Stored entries

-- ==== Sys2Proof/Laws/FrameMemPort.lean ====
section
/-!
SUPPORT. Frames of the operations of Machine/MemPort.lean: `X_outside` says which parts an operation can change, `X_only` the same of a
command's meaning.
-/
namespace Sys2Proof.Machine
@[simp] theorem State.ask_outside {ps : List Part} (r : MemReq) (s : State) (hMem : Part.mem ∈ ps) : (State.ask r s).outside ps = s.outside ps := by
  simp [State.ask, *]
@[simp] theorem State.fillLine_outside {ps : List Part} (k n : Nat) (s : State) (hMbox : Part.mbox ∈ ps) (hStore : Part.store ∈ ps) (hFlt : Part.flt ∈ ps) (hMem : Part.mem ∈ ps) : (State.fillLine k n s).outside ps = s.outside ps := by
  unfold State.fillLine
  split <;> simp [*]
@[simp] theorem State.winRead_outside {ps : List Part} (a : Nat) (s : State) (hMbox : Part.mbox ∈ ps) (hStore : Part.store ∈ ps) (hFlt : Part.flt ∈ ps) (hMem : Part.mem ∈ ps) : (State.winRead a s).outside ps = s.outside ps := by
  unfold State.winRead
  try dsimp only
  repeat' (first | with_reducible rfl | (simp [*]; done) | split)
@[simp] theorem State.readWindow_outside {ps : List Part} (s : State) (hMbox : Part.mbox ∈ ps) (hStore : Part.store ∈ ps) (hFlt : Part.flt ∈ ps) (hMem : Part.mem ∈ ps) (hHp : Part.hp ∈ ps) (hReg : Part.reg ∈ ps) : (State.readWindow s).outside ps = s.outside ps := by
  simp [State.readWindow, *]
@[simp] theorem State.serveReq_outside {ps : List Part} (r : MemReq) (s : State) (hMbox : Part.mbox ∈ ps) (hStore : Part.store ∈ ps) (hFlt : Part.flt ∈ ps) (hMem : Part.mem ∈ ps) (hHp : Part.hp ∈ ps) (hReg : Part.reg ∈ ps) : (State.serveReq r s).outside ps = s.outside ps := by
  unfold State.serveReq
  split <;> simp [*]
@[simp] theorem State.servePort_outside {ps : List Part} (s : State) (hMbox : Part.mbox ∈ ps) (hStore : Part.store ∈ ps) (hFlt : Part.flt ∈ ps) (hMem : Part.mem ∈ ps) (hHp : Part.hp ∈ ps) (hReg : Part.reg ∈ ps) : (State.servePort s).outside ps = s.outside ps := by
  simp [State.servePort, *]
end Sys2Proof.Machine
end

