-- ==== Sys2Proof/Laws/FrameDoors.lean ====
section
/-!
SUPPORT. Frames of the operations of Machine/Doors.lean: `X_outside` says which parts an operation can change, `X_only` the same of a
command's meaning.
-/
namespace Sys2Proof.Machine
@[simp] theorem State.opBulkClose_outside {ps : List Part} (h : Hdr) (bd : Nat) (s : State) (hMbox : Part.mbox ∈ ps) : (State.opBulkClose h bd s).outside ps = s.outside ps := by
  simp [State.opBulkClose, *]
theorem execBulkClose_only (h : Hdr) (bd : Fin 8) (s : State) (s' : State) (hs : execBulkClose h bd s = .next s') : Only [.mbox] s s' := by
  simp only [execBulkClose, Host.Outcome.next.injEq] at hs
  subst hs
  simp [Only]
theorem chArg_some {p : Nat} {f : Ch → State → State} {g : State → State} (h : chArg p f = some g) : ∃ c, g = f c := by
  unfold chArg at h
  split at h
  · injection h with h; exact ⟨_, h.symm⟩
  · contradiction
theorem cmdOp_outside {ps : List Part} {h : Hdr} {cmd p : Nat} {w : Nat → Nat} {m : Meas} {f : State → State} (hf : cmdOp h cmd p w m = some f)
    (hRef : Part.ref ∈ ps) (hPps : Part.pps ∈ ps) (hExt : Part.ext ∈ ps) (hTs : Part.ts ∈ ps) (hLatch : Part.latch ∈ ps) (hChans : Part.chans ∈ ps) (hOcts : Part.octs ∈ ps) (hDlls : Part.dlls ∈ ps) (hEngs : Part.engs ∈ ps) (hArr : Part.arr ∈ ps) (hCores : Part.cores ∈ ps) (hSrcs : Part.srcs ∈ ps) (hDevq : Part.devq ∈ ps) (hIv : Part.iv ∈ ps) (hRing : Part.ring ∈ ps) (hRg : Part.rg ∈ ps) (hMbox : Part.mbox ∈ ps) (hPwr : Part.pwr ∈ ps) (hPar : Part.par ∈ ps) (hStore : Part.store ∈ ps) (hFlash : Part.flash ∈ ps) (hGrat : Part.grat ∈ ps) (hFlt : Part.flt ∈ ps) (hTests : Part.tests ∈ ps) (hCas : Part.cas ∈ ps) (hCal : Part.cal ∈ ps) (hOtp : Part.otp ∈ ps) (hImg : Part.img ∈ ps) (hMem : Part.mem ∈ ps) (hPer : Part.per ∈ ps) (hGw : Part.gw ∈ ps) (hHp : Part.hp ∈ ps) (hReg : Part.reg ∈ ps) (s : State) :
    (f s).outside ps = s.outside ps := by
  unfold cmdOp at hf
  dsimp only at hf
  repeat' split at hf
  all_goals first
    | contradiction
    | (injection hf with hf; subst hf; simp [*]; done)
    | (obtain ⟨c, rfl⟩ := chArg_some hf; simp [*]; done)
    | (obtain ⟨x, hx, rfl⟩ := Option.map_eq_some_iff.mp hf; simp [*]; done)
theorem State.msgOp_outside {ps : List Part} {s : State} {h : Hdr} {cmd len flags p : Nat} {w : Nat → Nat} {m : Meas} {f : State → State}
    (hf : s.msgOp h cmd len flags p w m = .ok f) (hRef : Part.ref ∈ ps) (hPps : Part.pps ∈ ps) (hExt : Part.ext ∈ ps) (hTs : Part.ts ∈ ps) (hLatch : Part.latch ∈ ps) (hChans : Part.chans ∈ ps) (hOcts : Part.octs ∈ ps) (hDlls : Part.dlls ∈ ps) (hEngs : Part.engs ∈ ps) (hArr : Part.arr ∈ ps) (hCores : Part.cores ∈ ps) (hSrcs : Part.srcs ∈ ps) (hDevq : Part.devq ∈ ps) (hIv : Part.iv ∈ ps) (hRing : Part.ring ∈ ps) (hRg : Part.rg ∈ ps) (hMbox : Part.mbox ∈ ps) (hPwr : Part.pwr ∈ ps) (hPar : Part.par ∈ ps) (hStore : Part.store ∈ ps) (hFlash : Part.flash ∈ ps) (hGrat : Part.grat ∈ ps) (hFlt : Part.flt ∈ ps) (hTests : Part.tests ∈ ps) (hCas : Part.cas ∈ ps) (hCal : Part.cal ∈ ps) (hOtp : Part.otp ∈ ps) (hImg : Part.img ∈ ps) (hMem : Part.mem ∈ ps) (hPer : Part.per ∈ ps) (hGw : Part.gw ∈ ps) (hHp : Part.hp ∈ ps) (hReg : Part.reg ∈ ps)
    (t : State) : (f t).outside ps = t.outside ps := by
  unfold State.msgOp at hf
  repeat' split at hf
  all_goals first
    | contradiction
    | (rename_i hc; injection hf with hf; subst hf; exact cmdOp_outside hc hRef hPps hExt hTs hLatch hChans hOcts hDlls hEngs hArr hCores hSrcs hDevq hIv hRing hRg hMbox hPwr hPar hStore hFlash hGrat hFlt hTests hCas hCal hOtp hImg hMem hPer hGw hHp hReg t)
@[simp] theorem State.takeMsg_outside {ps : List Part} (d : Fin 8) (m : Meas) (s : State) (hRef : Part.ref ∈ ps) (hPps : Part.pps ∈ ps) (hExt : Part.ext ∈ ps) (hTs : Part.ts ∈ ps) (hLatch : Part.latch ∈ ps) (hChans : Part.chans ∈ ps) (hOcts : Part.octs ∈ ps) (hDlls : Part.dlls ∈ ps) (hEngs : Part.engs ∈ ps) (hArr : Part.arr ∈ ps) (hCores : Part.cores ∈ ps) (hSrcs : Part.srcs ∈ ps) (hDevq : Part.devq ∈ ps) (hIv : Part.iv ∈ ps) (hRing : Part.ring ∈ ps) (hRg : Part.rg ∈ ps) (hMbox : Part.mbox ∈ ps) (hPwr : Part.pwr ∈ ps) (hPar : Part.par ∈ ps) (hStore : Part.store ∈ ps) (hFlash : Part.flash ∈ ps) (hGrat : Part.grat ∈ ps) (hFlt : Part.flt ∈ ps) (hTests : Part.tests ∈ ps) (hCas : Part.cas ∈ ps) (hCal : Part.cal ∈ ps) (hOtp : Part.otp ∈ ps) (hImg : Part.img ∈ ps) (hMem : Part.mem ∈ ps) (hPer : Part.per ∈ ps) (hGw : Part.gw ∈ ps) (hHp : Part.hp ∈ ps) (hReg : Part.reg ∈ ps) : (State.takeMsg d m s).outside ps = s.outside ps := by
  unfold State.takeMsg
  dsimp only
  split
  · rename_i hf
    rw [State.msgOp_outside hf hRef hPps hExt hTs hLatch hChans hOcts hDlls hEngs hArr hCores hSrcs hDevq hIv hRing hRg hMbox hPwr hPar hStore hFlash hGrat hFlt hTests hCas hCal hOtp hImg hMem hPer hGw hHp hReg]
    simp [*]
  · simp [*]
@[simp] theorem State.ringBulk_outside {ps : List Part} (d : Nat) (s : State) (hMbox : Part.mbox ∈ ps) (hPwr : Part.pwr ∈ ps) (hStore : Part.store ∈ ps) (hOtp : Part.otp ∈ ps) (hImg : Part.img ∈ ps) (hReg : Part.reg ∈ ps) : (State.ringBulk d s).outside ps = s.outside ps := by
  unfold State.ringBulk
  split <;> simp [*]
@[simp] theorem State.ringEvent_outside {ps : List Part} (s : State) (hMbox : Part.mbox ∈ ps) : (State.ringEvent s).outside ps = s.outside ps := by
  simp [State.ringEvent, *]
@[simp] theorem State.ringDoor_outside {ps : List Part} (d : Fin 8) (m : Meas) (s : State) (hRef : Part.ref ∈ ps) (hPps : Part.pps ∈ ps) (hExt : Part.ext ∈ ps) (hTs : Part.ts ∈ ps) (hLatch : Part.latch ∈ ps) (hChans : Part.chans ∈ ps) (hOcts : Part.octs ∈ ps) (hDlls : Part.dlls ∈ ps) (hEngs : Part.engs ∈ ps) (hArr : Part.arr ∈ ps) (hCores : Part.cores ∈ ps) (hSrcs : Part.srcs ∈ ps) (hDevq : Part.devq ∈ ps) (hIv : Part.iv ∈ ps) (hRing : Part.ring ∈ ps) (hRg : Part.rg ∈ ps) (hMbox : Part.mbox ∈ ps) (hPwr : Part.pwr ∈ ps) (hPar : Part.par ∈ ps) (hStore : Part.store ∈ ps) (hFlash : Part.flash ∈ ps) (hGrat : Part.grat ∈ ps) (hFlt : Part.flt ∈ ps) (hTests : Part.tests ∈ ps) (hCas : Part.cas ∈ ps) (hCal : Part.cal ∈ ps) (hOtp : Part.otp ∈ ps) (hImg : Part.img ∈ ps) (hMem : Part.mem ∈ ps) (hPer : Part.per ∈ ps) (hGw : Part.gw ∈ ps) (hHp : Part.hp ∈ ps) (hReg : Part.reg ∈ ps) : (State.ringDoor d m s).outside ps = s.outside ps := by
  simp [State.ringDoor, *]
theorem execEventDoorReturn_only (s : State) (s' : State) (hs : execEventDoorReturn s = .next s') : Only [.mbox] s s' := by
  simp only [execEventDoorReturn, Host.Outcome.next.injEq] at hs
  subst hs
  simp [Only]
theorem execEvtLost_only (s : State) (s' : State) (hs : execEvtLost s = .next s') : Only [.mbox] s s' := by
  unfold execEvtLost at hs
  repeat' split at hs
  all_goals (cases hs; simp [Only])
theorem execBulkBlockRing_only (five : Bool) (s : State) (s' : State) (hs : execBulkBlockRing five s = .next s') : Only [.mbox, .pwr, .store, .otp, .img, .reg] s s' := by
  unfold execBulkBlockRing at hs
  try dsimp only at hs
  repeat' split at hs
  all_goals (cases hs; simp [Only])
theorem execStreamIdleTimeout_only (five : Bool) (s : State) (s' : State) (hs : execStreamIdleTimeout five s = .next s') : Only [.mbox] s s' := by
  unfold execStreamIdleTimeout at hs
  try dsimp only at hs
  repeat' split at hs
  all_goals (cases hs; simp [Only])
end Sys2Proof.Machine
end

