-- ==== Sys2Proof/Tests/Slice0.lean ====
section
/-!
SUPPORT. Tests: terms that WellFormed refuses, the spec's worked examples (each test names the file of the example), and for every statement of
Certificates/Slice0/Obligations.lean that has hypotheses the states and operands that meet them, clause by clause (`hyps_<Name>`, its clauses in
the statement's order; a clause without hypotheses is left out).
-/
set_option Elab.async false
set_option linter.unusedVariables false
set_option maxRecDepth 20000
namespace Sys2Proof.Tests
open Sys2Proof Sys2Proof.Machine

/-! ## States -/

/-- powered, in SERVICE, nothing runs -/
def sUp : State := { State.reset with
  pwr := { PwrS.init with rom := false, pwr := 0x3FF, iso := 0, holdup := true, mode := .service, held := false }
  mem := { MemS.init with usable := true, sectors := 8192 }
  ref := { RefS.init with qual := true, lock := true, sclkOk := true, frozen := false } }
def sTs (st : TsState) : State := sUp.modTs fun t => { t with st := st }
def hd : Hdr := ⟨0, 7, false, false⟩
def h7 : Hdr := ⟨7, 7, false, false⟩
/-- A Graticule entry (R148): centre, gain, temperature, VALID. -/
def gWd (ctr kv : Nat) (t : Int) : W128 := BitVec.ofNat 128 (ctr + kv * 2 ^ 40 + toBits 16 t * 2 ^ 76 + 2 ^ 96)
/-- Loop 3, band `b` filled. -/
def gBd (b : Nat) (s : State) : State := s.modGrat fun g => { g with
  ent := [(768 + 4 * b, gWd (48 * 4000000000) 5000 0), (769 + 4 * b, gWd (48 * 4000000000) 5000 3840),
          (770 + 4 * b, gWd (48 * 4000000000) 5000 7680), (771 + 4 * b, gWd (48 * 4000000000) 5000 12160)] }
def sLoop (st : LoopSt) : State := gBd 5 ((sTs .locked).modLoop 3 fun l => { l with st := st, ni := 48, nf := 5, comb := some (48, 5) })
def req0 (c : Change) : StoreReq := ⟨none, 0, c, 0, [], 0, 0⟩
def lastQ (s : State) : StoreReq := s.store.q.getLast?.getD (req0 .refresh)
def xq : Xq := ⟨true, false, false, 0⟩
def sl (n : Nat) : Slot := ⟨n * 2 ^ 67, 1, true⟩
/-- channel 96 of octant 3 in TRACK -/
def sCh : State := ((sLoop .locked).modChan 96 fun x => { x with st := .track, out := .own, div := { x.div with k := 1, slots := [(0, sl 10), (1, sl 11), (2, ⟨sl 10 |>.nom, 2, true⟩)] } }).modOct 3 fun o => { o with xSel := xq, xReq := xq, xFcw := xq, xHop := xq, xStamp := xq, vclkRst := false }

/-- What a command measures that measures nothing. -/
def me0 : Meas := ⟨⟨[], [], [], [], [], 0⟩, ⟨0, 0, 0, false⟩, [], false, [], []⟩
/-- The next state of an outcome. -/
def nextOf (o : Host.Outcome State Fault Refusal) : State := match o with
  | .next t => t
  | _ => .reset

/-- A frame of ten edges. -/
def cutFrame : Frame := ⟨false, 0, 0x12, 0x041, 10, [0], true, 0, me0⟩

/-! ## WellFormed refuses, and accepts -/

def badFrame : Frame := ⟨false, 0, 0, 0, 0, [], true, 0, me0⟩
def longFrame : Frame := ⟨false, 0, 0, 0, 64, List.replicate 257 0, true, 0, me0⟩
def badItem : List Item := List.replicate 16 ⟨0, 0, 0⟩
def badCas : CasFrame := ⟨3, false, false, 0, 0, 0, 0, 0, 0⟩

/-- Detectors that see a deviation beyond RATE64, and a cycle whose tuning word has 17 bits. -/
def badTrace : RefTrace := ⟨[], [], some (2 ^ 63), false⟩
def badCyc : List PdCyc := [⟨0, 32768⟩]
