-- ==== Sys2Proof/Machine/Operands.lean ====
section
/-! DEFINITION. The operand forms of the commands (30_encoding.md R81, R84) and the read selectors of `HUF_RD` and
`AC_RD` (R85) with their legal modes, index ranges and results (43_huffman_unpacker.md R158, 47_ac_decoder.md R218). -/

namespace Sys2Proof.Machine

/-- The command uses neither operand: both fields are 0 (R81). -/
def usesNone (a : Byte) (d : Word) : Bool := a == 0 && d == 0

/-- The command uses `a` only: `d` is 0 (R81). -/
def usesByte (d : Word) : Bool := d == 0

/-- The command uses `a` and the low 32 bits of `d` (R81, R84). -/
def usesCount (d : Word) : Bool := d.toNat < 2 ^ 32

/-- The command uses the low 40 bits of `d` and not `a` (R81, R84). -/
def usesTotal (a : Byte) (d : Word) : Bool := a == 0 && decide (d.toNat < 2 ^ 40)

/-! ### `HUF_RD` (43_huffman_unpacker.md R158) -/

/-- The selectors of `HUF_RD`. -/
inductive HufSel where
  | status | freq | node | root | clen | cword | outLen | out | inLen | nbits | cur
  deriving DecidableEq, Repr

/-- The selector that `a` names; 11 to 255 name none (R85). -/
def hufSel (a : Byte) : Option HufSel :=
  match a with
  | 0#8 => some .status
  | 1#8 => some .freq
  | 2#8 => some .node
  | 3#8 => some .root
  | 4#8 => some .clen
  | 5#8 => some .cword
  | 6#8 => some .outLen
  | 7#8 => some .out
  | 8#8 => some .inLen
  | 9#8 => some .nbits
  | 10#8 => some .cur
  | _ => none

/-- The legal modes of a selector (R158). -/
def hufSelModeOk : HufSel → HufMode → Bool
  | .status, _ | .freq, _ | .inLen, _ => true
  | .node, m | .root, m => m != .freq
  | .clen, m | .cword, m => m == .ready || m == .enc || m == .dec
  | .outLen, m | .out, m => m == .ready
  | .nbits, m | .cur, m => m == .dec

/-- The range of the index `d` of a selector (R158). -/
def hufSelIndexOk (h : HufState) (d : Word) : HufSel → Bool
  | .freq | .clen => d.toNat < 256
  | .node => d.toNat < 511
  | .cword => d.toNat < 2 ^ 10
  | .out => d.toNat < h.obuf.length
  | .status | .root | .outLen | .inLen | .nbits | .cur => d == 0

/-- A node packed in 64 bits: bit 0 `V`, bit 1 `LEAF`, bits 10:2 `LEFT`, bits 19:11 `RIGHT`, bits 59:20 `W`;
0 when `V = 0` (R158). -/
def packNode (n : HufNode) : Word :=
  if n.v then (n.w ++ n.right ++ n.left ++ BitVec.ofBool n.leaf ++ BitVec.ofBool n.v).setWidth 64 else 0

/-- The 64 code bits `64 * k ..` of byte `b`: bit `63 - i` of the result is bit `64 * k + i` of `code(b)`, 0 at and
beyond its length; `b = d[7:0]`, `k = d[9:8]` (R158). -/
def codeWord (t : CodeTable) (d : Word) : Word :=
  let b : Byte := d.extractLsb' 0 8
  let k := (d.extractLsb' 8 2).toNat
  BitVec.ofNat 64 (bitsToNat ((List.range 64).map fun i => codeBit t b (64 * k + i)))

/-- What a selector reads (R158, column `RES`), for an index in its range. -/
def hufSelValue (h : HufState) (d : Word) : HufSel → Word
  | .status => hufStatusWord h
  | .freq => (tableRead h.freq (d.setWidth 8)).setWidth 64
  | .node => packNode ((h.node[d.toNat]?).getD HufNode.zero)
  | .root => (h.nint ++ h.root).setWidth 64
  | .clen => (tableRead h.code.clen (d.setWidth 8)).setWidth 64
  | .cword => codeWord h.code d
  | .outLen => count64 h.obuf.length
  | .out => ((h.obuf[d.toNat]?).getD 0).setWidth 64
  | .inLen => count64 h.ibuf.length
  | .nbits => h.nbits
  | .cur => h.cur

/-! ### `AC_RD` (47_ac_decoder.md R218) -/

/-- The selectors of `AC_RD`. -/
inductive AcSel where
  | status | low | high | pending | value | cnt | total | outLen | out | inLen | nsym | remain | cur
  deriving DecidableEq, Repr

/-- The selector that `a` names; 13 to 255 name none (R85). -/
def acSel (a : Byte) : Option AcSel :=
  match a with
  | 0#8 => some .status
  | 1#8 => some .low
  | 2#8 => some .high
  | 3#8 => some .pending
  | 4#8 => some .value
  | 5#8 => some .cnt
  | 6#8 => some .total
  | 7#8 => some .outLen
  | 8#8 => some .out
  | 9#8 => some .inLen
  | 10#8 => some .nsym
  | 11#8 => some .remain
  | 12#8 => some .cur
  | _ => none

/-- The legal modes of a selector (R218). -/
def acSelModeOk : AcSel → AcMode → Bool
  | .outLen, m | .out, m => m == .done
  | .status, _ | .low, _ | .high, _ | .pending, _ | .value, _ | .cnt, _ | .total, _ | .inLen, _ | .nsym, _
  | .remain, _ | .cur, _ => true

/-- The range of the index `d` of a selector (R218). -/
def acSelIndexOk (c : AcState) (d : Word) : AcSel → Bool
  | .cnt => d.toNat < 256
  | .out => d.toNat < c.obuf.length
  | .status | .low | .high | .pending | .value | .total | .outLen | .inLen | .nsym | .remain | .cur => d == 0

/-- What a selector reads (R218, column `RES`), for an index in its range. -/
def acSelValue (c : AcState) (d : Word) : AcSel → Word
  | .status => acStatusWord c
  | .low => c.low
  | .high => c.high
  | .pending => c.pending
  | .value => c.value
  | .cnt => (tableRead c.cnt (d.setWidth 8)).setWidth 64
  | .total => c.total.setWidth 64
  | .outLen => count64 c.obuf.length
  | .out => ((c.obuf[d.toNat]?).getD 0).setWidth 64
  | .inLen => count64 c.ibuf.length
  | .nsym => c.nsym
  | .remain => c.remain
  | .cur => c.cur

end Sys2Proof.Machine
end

→ TASK REQUIREMENTS
Exactly as they appear, retype the lines from the start of the records through the line containing "simp [State.ask, *]".

→ RESULT BELOW
-- ==== Sys2Proof/Laws/FrameMemPort.lean ====
section
/-!
SUPPORT. Frames of the operations of Machine/MemPort.lean: `X_outside` says which parts an operation can change, `X_only` the same of a
command's meaning.
-/
namespace Sys2Proof.Machine
@[simp] theorem State.ask_outside {ps : List Part} (r : MemReq) (s : State) (hMem : Part.mem ∈ ps) : (State.ask r s).outside ps = s.outside ps := by
  simp [State.ask, *]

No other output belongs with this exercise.